-- ASSIGNMENT --
Your reply should consist of one number: how many lines below contain "runWindows".

-- RECORDS FOR THIS TASK --

┌────────

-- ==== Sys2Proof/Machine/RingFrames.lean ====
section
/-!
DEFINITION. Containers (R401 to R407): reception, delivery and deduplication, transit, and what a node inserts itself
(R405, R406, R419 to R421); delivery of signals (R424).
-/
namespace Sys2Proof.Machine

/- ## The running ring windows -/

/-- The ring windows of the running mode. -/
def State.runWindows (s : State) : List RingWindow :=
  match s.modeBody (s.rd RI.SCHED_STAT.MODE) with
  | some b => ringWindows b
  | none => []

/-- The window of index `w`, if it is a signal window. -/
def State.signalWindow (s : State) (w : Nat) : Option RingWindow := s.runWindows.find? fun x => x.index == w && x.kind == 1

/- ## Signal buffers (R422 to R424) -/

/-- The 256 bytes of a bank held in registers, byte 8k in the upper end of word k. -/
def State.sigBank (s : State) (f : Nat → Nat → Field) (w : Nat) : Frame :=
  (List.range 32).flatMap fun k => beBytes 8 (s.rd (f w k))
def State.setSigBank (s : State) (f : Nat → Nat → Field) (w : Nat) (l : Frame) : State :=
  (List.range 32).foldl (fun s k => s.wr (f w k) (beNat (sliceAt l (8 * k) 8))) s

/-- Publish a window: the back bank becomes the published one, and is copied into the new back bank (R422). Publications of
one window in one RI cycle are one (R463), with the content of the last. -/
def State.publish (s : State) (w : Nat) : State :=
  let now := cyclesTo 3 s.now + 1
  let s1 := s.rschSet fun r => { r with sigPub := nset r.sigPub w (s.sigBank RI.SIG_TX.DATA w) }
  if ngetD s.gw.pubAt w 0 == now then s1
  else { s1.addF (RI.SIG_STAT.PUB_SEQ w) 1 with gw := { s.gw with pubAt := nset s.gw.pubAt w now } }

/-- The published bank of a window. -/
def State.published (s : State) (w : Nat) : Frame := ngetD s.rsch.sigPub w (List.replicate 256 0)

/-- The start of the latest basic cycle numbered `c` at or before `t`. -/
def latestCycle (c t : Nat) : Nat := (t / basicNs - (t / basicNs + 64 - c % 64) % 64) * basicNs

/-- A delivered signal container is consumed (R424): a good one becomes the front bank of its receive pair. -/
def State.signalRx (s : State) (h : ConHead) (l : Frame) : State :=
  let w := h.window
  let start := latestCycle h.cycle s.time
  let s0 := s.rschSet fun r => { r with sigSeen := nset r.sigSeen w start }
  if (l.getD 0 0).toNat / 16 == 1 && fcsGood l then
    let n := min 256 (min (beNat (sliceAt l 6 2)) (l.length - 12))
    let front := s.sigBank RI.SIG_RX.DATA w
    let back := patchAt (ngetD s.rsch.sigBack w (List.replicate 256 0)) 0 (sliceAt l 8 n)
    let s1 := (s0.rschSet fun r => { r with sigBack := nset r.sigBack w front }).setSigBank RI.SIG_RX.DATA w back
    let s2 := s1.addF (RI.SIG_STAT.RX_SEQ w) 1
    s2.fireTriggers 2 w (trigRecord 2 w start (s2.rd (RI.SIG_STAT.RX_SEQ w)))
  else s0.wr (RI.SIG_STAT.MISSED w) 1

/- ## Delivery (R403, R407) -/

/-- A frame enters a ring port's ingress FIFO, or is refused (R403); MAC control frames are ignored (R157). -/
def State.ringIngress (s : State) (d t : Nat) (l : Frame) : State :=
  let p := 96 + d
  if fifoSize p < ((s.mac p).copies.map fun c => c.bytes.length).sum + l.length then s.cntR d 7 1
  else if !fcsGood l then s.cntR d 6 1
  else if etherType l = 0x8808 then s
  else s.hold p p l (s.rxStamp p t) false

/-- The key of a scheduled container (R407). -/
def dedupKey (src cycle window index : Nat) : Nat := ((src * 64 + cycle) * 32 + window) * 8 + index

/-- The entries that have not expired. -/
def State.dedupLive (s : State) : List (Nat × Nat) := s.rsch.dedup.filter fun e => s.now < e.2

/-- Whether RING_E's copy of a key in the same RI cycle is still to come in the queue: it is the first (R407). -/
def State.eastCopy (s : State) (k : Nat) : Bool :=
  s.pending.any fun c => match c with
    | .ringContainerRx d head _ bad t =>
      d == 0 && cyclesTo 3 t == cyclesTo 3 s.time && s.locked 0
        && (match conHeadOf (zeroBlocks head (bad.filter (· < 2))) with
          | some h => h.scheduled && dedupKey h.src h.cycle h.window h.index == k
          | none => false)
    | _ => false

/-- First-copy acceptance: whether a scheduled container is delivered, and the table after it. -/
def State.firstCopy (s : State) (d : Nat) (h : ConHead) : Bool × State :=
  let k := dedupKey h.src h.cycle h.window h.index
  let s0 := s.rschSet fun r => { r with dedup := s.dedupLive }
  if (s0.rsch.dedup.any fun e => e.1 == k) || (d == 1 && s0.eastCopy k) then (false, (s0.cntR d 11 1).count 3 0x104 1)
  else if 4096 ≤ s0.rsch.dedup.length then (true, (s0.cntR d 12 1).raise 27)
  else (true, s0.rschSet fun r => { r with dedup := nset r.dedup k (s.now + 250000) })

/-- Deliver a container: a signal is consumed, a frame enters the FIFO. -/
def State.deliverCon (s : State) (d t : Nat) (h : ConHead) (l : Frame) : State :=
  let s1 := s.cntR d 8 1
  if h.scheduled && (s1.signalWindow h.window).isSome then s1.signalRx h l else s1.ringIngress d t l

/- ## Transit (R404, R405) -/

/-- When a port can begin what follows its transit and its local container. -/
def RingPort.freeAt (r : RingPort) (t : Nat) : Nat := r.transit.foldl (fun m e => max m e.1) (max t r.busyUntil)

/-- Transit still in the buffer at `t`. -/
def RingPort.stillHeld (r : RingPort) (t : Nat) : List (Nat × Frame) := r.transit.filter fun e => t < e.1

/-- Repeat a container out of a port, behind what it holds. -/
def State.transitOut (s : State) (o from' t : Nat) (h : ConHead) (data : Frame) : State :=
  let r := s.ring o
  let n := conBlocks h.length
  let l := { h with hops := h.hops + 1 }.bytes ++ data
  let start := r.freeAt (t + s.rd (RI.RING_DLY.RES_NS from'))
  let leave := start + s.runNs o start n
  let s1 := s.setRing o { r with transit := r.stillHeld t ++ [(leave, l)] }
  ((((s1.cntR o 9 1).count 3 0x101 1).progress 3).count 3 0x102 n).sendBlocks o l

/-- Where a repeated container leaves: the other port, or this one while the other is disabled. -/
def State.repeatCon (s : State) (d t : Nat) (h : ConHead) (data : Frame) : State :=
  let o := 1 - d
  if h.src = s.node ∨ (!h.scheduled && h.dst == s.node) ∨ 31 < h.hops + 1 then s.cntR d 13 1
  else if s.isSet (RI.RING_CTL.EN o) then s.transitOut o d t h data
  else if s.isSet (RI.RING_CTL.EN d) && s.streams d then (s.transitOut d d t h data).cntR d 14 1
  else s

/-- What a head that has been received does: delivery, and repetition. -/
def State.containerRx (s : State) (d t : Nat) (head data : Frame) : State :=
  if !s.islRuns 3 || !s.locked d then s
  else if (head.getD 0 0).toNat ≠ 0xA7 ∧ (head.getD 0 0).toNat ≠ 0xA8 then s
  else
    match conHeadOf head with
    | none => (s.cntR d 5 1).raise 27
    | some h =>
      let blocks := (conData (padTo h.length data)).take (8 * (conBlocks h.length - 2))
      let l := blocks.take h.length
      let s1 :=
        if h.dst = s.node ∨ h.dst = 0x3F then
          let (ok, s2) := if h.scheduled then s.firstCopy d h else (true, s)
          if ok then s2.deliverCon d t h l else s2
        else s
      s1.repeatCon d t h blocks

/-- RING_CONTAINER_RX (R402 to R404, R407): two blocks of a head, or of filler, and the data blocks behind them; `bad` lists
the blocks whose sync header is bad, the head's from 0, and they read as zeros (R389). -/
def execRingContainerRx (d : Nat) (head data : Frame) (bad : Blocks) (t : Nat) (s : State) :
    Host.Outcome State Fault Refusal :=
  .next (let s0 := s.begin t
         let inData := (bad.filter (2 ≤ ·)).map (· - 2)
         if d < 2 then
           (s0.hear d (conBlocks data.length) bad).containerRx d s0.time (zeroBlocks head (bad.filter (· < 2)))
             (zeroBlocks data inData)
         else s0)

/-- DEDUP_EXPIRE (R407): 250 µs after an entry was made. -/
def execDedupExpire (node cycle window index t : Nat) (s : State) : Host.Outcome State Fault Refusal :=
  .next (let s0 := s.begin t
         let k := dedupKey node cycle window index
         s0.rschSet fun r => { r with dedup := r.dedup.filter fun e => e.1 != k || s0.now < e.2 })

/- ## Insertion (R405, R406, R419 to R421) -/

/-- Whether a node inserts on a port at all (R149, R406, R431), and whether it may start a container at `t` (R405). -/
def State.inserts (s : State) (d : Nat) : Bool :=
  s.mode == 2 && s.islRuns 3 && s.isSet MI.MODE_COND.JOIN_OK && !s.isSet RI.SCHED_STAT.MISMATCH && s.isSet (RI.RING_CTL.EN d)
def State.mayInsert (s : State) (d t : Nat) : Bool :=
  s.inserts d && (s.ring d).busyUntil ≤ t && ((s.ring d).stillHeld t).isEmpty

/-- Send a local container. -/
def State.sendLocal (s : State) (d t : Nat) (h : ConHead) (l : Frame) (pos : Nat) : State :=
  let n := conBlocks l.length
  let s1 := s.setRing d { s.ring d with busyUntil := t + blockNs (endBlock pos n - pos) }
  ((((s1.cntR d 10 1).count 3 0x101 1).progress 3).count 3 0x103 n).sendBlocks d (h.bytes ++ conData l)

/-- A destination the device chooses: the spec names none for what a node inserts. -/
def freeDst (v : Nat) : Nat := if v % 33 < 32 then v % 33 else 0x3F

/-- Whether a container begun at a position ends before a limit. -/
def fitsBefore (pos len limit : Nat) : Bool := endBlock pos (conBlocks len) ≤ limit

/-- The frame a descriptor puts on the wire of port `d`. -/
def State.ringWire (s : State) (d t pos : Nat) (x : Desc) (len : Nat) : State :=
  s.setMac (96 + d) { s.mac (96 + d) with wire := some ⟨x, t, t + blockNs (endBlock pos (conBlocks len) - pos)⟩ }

└────────

-- RESPONSE BELOW --
2